Norway schools audit recommends more funds in reserve
NORWAY — While Norway-Vulcan Area Schools has a healthier fund balance than others in Michigan, the district’s auditor has recommended it be significantly higher.
Scott Sternhagen, of Schenk SC of Iron Mountain, noted the fund balance for the year ending June 30 was $531,839, or about 8.25 percent of its general fund operating expenditures. It should be not less than 15 to 25 percent of its general fund, Sterhagen said.
The school district four years ago had a stronger fund balance of $841,128, but it dipped to $404,053 in 2015 and $336,413 in 2016.
When comparing the district’s budget from last year to what actually was spent, state revenues increased by $46,000 and expenditures decreased by $48,000, boosting the fund balance more than anticipated.
The Government Finance Officers Association recommends a reasonable amount of unassigned fund balance would be no less than two months of regular general fund operating expenses, Sternhagen said. Getting this optimal amount of fund balance is difficult, considering what’s been going on with state funding, but by maintaining a fund balance it would eliminate the need for short-term borrowing, he added.
With that in mind, he said the reasonable fund balance range for Norway district should be $967,290 to $1.6 million.
The audit recommends the district develop a policy to maintain an appropriate minimum fund balance.

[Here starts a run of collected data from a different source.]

/-- Steps 2 and 3 (R335 to R337, R326, R353, R424), and the scan of step 4 (R330, R332). Marginal rows and spares, the thermometer at the raised margin,
words of MRAM corrected and uncorrectable, and TEST_EN are what the reads find. -/
def powerOnRelease (weakRows weakSpares : List Nat) (raised : Nat) (testEn : Bool) (weak gone : List Nat) (s : State) : State :=
  if s.pck.pow ≠ .boot ∨ s.pck.step ≠ 2 ∨ ¬ s.pck.refclk then s else
  let (s, failed) := fuseRead (weakRows.contains ·) (weakSpares.contains ·) { tapReset s with pck.test := testEn }
  let policy := if bit failed 2 then true else bit (fuseLatch s 64) 0
  let s := fuseShow raised (s.wr F.PST_FUSE_STAT_POLICY (b2n policy))
  let s := stackWords s
  let boots := min (s.rd F.PST_BOOTS_BOOTS + 1) (2 ^ 32 - 1)
  let s := (s.wr F.PST_BOOTS_BOOTS boots).putStackWord 1 0 32 boots
  if testEn ∨ (policy ∧ failed ≠ 0) then { s with pck.pow := .hold, pck.step := 0 }
  else
    let s := (storeScan weak gone s).wr F.PST_BOOTS_BOOTS boots
    if s.pck.resetLow then { s with pck.step := 3 } else bistBegin s

/-- A block's failure is handled (Table 17.2). `fails`: kind, unit and index of each failing element. Block 2: ways (0) and tag arrays (1); block 3: data (0),
command/address (1) and strobe (2) lines; block 4: lanes. -/
def bistHandle (b : Nat) (fails : List (Nat × Nat × Nat)) (s : State) : State :=
  let faulted (s : State) (sl : Nat) : State :=
    if s.on F.SCC_STAT_SFAULT sl then s else ((s.wr F.SCC_STAT_SFAULT 1 sl).wr F.SCC_STAT_FCAUSE 5 sl).raiseG 263 .fault sl 5
  let one (s : State) (f : Nat × Nat × Nat) : State :=
    let (kind, u, n) := f
    match b with
    | 2 =>
      if kind = 0 then
        let d := setBit (s.rd F.SCC_WAYS_WAY_DIS u) n
        let s := (s.wr F.SCC_WAYS_WAY_DIS d u).raiseG 264 .warn u n
        if popCount d 16 ≥ s.rd F.SCC_CTL_DIS_LIM u then faulted s u else s
      else faulted s u
    | 3 => if kind = 0 then declareDead u n s else if kind = 1 then caFail u n s else strobeFail u n s
    | 4 => s.modGrp u fun x => { x with bad := setBit x.bad n }
    | _ => s
  fails.foldl one s

/-- A BIST block may run: its chain has come to it (R356). -/
def bistTurn (s : State) (b : Nat) : Bool :=
  !s.pck.bistEnd.contains b && (match b with
    | 1 => s.pck.bistEnd.contains 0
    | 4 => s.pck.bistEnd.contains 3
    | _ => decide (b < 5))

/-- A BIST block finishes (R357): a failing block is run once more if its second run can end within 40 ms. `dur` in 10 µs units, coverage in 0.1%. -/
def bistBlockEnd (b : Nat) (pass : Bool) (dur covSa covTr elem : Nat) (fails : List (Nat × Nat × Nat)) (s : State) : State :=
  if s.pck.pow ≠ .boot ∨ s.pck.step ≠ 4 ∨ ¬ bistTurn s b then s else
  let full := b = 1 ∨ b = 2
  let s := ((s.wr F.CST_BIST_COV_SA (if full then 1000 else covSa) b).wr F.CST_BIST_COV_TR covTr b).wr F.CST_BIST_DUR dur b
  let first := !s.pck.bistRan.contains b
  if !pass && first && decide (s.now + dur * 10 * usec ≤ s.pck.stepAt + 40 * msec) then
    { s.wr F.CST_BIST_STAT_BIST_RERUN (setBit (s.rd F.CST_BIST_STAT_BIST_RERUN) b) with pck.bistRan := s.pck.bistRan ++ [b] }
  else
    let s := { s with pck.bistEnd := s.pck.bistEnd ++ [b] }
    let s := if pass then s else
      let s := s.wr F.CST_BIST_STAT_BIST_FAIL (setBit (s.rd F.CST_BIST_STAT_BIST_FAIL) b)
      let s := if b < s.rd F.CST_BIST_DET_DET_BLK then (s.wr F.CST_BIST_DET_DET_BLK b).wr F.CST_BIST_DET_DET_ELEM elem else s
      bistHandle b fails (s.raiseG 277 .degrade b 0)
    if s.pck.bistEnd.length < 5 then s else
    let s := s.wr F.CST_BIST_STAT_STEP_TIME (min 4095 ((s.now - s.pck.stepAt) / (10 * usec)))
    calStart { s with pck.step := 50 } 31 none

/-- A run ends (R343 to R348); the first of a boot ends step 5a. -/
def calibrationRunEnd (res : Nat) (codes : List Nat) (good held : Nat) (s : State) : State :=
  if s.cst.run.isNone then s else
  let s := calEnd res codes good held s
  if s.pck.pow = .boot ∧ s.pck.step = 50 then { s with pck.step := 51 } else s

/-- The folded channel, when a fold is done. -/
def foldedCh (s : State) : Option Nat := if s.fstate = fDone then some (s.rd F.TSV_FOLD_STAT_FOLDED_CH) else none

/-- Training of every channel whose dies answer begins (step 5c): R241, R189, R354. -/
def trainAll (s : State) : State :=
  let one (s : State) (c : Nat) : State :=
    if foldedCh s = some c then s
    else match (List.range 4).find? fun r => bit s.pck.noDie (dieOf c r) with
    | some r => trainEnd s c { rank := r, began := s.now } false
    | none => trainStart (rebuildMap s c) c false [0, 1, 2, 3]
  channels.foldl one s

/-- Every training has ended: step 6 begins. -/
def trainDone (s : State) : State :=
  if s.pck.pow = .boot ∧ s.pck.step = 52 ∧ channels.all (fun c => (s.dmcOf c).train.isNone) then { s with pck.step := 6 } else s

/-- A tier of dies is ready, or 26 ms have passed (R354). `silent` are the dies of the tier that do not answer, by position. -/
def dramTierReady (silent : Nat) (s : State) : State :=
  if s.pck.pow ≠ .boot ∨ s.pck.step ≠ 51 then s else
  let s := { s with pck.tiers := s.pck.tiers + 1, pck.noDie := Nat.lor s.pck.noDie (silent % 16 * 2 ^ (4 * s.pck.tiers)) }
  if s.pck.tiers < 4 then s else trainDone (trainAll { s with pck.step := 52 })

/-- A training step ends (R190). A channel left untrained after DEEP SLEEP is folded (R258). -/
def rankTrainingEnd (ch : Nat) (pass : Bool) (code vref dead : Nat) (lines : List Nat) (s : State) : State :=
  let inRun : Bool := match (s.dmcOf ch).train with
    | some t => t.inRun
    | none => true
  let was := s.cstate ch
  let s := trainStepEnd ch pass code vref dead lines s
  let s := if was = 1 ∧ s.cstate ch = 0 ∧ ¬ inRun ∧ s.rd F.CST_BOOT_STAT_BOOT_KIND = 2 ∧ s.pck.pow ≠ .boot then
      (if s.fstate = fReady then startFold s ch else tsvEvent s ch 8 0) else s
  trainDone (foldResume s)

/-- A sector fails its verify read (R232): logged, and its row handed over when the second read fails too. `err` is the error of one codeword. -/
def verifyFail (s : State) (v : FillFail) : State :=
  let ⟨ch, bank, row, k, beat, err, again⟩ := v
  if s.cstate ch ≠ 2 then s else
  let ps := physSector ch bank row k
  let bs := readBeats zeroSector (deadPos s ch) fun j => if j = beat then err else 0
  let s := reportBeats s (whereOf ch ps 5 none) bs
  if again then (handOver s ch bank row).1 else s

/-- A fold that a cold boot finds (Table 11.6, R257): READY with an untrained channel, interrupted moves, CLEAN. -/
def foldAtStart (s : State) : State :=
  let untrained := channels.filter fun c => s.cstate c == 0
  match s.fstate, untrained with
  | 1, c :: _ => foldAtBoot s c
  | 3, _ => foldAtBoot s (s.rd F.TSV_FOLD_STAT_FOLDED_CH)
  | 4, _ => foldAtBoot s (s.rd F.TSV_FOLD_STAT_FOLDED_CH)
  | _, _ => s

/-- Step 6 ends, and steps 7 and 8 begin (R231, R232, R264, R365). `codes` are those of the crossing training, `bad` the slices that fail it. -/
def initFillEnd (codes bad : List Nat) (fails : List FillFail) (s : State) : State :=
  if s.pck.pow ≠ .boot ∨ s.pck.step ≠ 6 then s else
  let kind := if s.pck.kindLost then 1 else 0
  let lost := if s.pck.kindLost then 2 ^ 32 - 1 else 0
  let since := s.pck.since
  -- the fill writes every stroke word as zero, and the close of each row's verify counts once (R204, R205)
  let s := { s with mem := [], memMeta := [], memErr := [], rfm.stroke := [], rfm.strokeBase := strokeWord 1 }
  let s := fails.foldl verifyFail s
  let s := foldAtStart s
  let f := foldedCh s
  let s := match f with
    | some c => (s.wr F.DMC_STAT_CSTATE 0 c).setDmc c {}
    | none => s
  let s := channels.foldl freshSlice (crossingCodes s codes)
  let s := bad.foldl (fun t sl => sliceFault sl 1 t) s
  let s := ((s.wr F.SVC_STAT_MEM_RDY 1).wr F.PCK_CLK_MCK_LOCK 1).wr F.PCK_CLK_STBY_LOCK 1
  let s := reportStart s kind 0 lost (kind != 0)
  let s := coresToRom (regStart (raiseLatched { s with pck.pow := .run, pck.step := 8, pck.since := since }))
  let s := if s.fstate = fClean then startFold s (s.rd F.TSV_FOLD_STAT_FOLDED_CH) else s
  startGroups s false

/-- Link-ready (R68): what a start still owes (R359, R365), and the fold resumes (Table 11.6). -/
def linkReadyStep (s : State) : State :=
  let up := s.link.up
  let s := linkReady s
  if up ∨ ¬ s.link.up then s else
  let s := if s.pck.step ≠ 8 then s else
    let s : State := { s.wr F.CST_BOOT_TIME_LR_TIME (min 65535 ((s.now - s.pck.since) / (10 * usec))) with pck.step := 0 }
    if s.rd F.CST_BOOT_STAT_BOOT_KIND = 3 then s.raiseG 284 .info (s.rd F.CST_BOOT_STAT_WCAUSE) 0 else s
  foldResume s

/-! ## Pins and supplies (R377, R379, R412) -/

/-- The reset is released: the pin is high, and the stack restarts, or a cold boot goes back to step 4 (R355, R360). -/
def resetRelease (fail : List (Nat × Nat)) (s : State) : State :=
  let s := { s with pck.resetLow := false }
  match s.pck.pow with
  | .warm => if s.pck.stretched ∧ s.pck.refclk then warmRelease fail s else s
  | .boot => if s.pck.step = 3 then bistBegin s else s
  | _ => s

/-- STK_RESET# is accepted low (R358). -/
def resetAssert (s : State) : State := warmAssert 0 { s with pck.resetLow := true }

/-- STK_WAKE rises (R377): it wakes SLEEP and DEEP SLEEP, and boots OFF. -/
def stkWake (s : State) : State :=
  match s.pck.pow with
  | .sleep | .entering => wakeCause 3 s
  | .deepSleep => if s.pck.wake.isNone then { s with pck.wake := some 3 } else s
  | .off =>
    -- a cold boot needs main rails and VBKP; the latch of a shutdown clears by R399 alone. With the rails down it starts as they rise (R352).
    if !s.pck.vbkp then s else if s.pck.mainGood then coldBoot { s with pck.wake := some 3 } else { s with pck.wake := some 3 }
  | _ => s

/-- MAIN_GOOD falls (R412). -/
def mainFall (s : State) : State :=
  if !s.pck.mainGood then s else
  let s := { s with pck.mainGood := false, pck.mainLow := s.now }
  match s.pck.pow with
  | .run | .idle | .sleep | .entering =>
    let s := pfStart 1 s
    if beforeSwitch s then switchOver true s else s
  | .warm => if s.thm.shut.isSome then s else switchOver true (pfStart 1 { s with pck.pow := .run })
  | .boot => loseContent { s with pck.pow := .off }
  | .hold => { s with pck.pow := .off }
  | .deepSleep => (List.range 16).foldl groupOff s
  | _ => s

/-- MAIN_GOOD rises (R379, R387, R399). -/
def mainRise (s : State) : State :=
  if s.pck.mainGood then s else
  let s := { tripClear s with pck.mainGood := true }
  match s.pck.pow with
  | .deepSleep => if s.pck.wake.isNone then { s with pck.wake := some 4 } else s
  | .off => if s.pck.vbkp then coldBoot s else s
  -- the sequence completes, then exits as rails returning (Table 18.9)
  | .powerFail => { s with pck.wake := some 4 }
  | _ => s

end Sys2Proof.Machine
end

“We believe that a policy can provide stability and consistency through change and turnover of elected officials and district personnel,” he said.
It’s up to the district’s board to set what percentage of the general fund to have in the fund balance.
Sternhagen told the board the audit turned up no problems with the district’s finances and it received the company’s highest opinion.
Board member Bill O’Brion wondered how the fund balance might affect the district’s credit rating. Superintendent Lou Steigerwald said he usually gets a call from Moody’s bond rating service about mid-year. It’s something they need to discuss if they go for a bond issue in May 2018.
“I am hoping that our rating stays stable,” Steigerwald added.
Sternhagen said the bond rating services looks at the fund balance and if there is a deficit. “Your (fund) balance isn’t gong to hurt you, even though it is still weak,” he said.
The rating agencies also look at the district’s unfunded liabilities, which for school districts in Michigan involves the pensions. Sternhagen said Norway’s unfunded liability is at $10 million.
All governmental entities have to report unfunded liability with their financial statements. They are working towards bringing that amount down, but it is a slow process.
In addition, Sternhagen said the state hasn’t kept up its commitment to the pension fund and Norway’s is 63 percent funded.
The unfunded liability isn’t going away anytime soon, officials said. In 2015, the unfunded liability for all school districts in the state was at $22 billion.